Document Classification
Documents that are checked into the Content Engine require a class. A document can be classified manually, by selecting the document's class, or it can be classified automatically when the document is checked in. The Content Engine provides an extensible framework that enables an incoming document of a specified MIME type to be automatically assigned to a target document class, and sets selected properties of that target class based on values that are found in the incoming document. A classification component, or classifier, does the work of assigning a document class. One such classifier that is packaged with the Content Engine is the XML classifier. For information, see Classification Flowchart and Understanding the XML Classifier.
You can also plug custom classifiers that are implemented with JavaScript or Java™ into the document classification framework. For information, see Understanding Automatic Document Classification.
Custom Classifier Requirements
To plug a custom classifier into the document classification framework, follow these tasks:
- Implement the DocumentClassifier interface of the Content Engine Java API. It can be implemented as a JavaScript or Java component. Your classifier must assign
the applicable class to the
Document
object that is passed to it. Typically, this effort involves extracting metadata from the content of theDocument
object and mapping it to the class properties inherited by the object. You can implement your classifier to support one or multiple MIME types.For a classifier that is implemented with Java, you can package the class in a JAR file, and check in your class or JAR file as a CodeModule object in a Content Engine object store.

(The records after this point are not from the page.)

/-! ### `setB` -/

@[simp] theorem setB_pending (s : State) (id e : Nat) (b : Bool) : (s.setB id e b).pending = s.pending := by simp [State.setB]
@[simp] theorem setB_now (s : State) (id e : Nat) (b : Bool) : (s.setB id e b).now = s.now := by simp [State.setB]
@[simp] theorem setB_tickBase (s : State) (id e : Nat) (b : Bool) : (s.setB id e b).tickBase = s.tickBase := by simp [State.setB]
@[simp] theorem setB_tcxoStopped (s : State) (id e : Nat) (b : Bool) : (s.setB id e b).tcxoStopped = s.tcxoStopped := by simp [State.setB]
@[simp] theorem setB_spineLocked (s : State) (id e : Nat) (b : Bool) : (s.setB id e b).spineLocked = s.spineLocked := by simp [State.setB]
@[simp] theorem setB_unlockedAt (s : State) (id e : Nat) (b : Bool) : (s.setB id e b).unlockedAt = s.unlockedAt := by simp [State.setB]
@[simp] theorem setB_coldAt (s : State) (id e : Nat) (b : Bool) : (s.setB id e b).coldAt = s.coldAt := by simp [State.setB]
@[simp] theorem setB_draws (s : State) (id e : Nat) (b : Bool) : (s.setB id e b).draws = s.draws := by simp [State.setB]
@[simp] theorem setB_marked (s : State) (id e : Nat) (b : Bool) : (s.setB id e b).marked = s.marked := by simp [State.setB]
@[simp] theorem setB_drive (s : State) (id e : Nat) (b : Bool) : (s.setB id e b).drive = s.drive := by simp [State.setB]
@[simp] theorem setB_diag (s : State) (id e : Nat) (b : Bool) : (s.setB id e b).diag = s.diag := by simp [State.setB]
@[simp] theorem setB_colour (s : State) (id e : Nat) (b : Bool) : (s.setB id e b).colour = s.colour := by simp [State.setB]
@[simp] theorem setB_harness (s : State) (id e : Nat) (b : Bool) : (s.setB id e b).harness = s.harness := by simp [State.setB]
@[simp] theorem setB_presence (s : State) (id e : Nat) (b : Bool) : (s.setB id e b).presence = s.presence := by simp [State.setB]
@[simp] theorem setB_bridle (s : State) (id e : Nat) (b : Bool) : (s.setB id e b).bridle = s.bridle := by simp [State.setB]
@[simp] theorem setB_prog (s : State) (id e : Nat) (b : Bool) : (s.setB id e b).prog = s.prog := by simp [State.setB]
@[simp] theorem setB_net (s : State) (id e : Nat) (b : Bool) : (s.setB id e b).net = s.net := by simp [State.setB]
@[simp] theorem setB_time (s : State) (id e : Nat) (b : Bool) : (s.setB id e b).time = s.time := by simp [State.setB]
@[simp] theorem setB_relay (s : State) (id e : Nat) (b : Bool) : (s.setB id e b).relay = s.relay := by simp [State.setB]
@[simp] theorem setB_storage (s : State) (id e : Nat) (b : Bool) : (s.setB id e b).storage = s.storage := by simp [State.setB]
@[simp] theorem setB_sense (s : State) (id e : Nat) (b : Bool) : (s.setB id e b).sense = s.sense := by simp [State.setB]
@[simp] theorem setB_waybill (s : State) (id e : Nat) (b : Bool) : (s.setB id e b).waybill = s.waybill := by simp [State.setB]
@[simp] theorem setB_vault (s : State) (id e : Nat) (b : Bool) : (s.setB id e b).vault = s.vault := by simp [State.setB]
@[simp] theorem setB_update (s : State) (id e : Nat) (b : Bool) : (s.setB id e b).update = s.update := by simp [State.setB]
@[simp] theorem setB_tandem (s : State) (id e : Nat) (b : Bool) : (s.setB id e b).tandem = s.tandem := by simp [State.setB]
@[simp] theorem setB_power (s : State) (id e : Nat) (b : Bool) : (s.setB id e b).power = s.power := by simp [State.setB]
@[simp] theorem setB_test (s : State) (id e : Nat) (b : Bool) : (s.setB id e b).test = s.test := by simp [State.setB]

/-! ### `bump` -/

@[simp] theorem bump_pending (s : State) (id e n : Nat) : (s.bump id e n).pending = s.pending := by simp [State.bump]
@[simp] theorem bump_now (s : State) (id e n : Nat) : (s.bump id e n).now = s.now := by simp [State.bump]
@[simp] theorem bump_tickBase (s : State) (id e n : Nat) : (s.bump id e n).tickBase = s.tickBase := by simp [State.bump]
@[simp] theorem bump_tcxoStopped (s : State) (id e n : Nat) : (s.bump id e n).tcxoStopped = s.tcxoStopped := by simp [State.bump]
@[simp] theorem bump_spineLocked (s : State) (id e n : Nat) : (s.bump id e n).spineLocked = s.spineLocked := by simp [State.bump]
@[simp] theorem bump_unlockedAt (s : State) (id e n : Nat) : (s.bump id e n).unlockedAt = s.unlockedAt := by simp [State.bump]
@[simp] theorem bump_coldAt (s : State) (id e n : Nat) : (s.bump id e n).coldAt = s.coldAt := by simp [State.bump]
@[simp] theorem bump_draws (s : State) (id e n : Nat) : (s.bump id e n).draws = s.draws := by simp [State.bump]
@[simp] theorem bump_marked (s : State) (id e n : Nat) : (s.bump id e n).marked = s.marked := by simp [State.bump]
@[simp] theorem bump_drive (s : State) (id e n : Nat) : (s.bump id e n).drive = s.drive := by simp [State.bump]
@[simp] theorem bump_diag (s : State) (id e n : Nat) : (s.bump id e n).diag = s.diag := by simp [State.bump]
@[simp] theorem bump_colour (s : State) (id e n : Nat) : (s.bump id e n).colour = s.colour := by simp [State.bump]
@[simp] theorem bump_harness (s : State) (id e n : Nat) : (s.bump id e n).harness = s.harness := by simp [State.bump]
@[simp] theorem bump_presence (s : State) (id e n : Nat) : (s.bump id e n).presence = s.presence := by simp [State.bump]
@[simp] theorem bump_bridle (s : State) (id e n : Nat) : (s.bump id e n).bridle = s.bridle := by simp [State.bump]
@[simp] theorem bump_prog (s : State) (id e n : Nat) : (s.bump id e n).prog = s.prog := by simp [State.bump]
@[simp] theorem bump_net (s : State) (id e n : Nat) : (s.bump id e n).net = s.net := by simp [State.bump]
@[simp] theorem bump_time (s : State) (id e n : Nat) : (s.bump id e n).time = s.time := by simp [State.bump]
@[simp] theorem bump_relay (s : State) (id e n : Nat) : (s.bump id e n).relay = s.relay := by simp [State.bump]
@[simp] theorem bump_storage (s : State) (id e n : Nat) : (s.bump id e n).storage = s.storage := by simp [State.bump]
@[simp] theorem bump_sense (s : State) (id e n : Nat) : (s.bump id e n).sense = s.sense := by simp [State.bump]
@[simp] theorem bump_waybill (s : State) (id e n : Nat) : (s.bump id e n).waybill = s.waybill := by simp [State.bump]
@[simp] theorem bump_vault (s : State) (id e n : Nat) : (s.bump id e n).vault = s.vault := by simp [State.bump]
@[simp] theorem bump_update (s : State) (id e n : Nat) : (s.bump id e n).update = s.update := by simp [State.bump]
@[simp] theorem bump_tandem (s : State) (id e n : Nat) : (s.bump id e n).tandem = s.tandem := by simp [State.bump]
@[simp] theorem bump_power (s : State) (id e n : Nat) : (s.bump id e n).power = s.power := by simp [State.bump]
@[simp] theorem bump_test (s : State) (id e n : Nat) : (s.bump id e n).test = s.test := by simp [State.bump]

Alternatively, you can specify the classifier in the class path of the application server where the Content Engine is running. A document classifier runs asynchronously on the Content Engine.
- Create a DocumentClassificationAction object. You instantiate
an object with the Factory.DocumentClassificationAction
createInstance
method, then set the following required properties:- The display name of the document classification action to identify it (DisplayName property).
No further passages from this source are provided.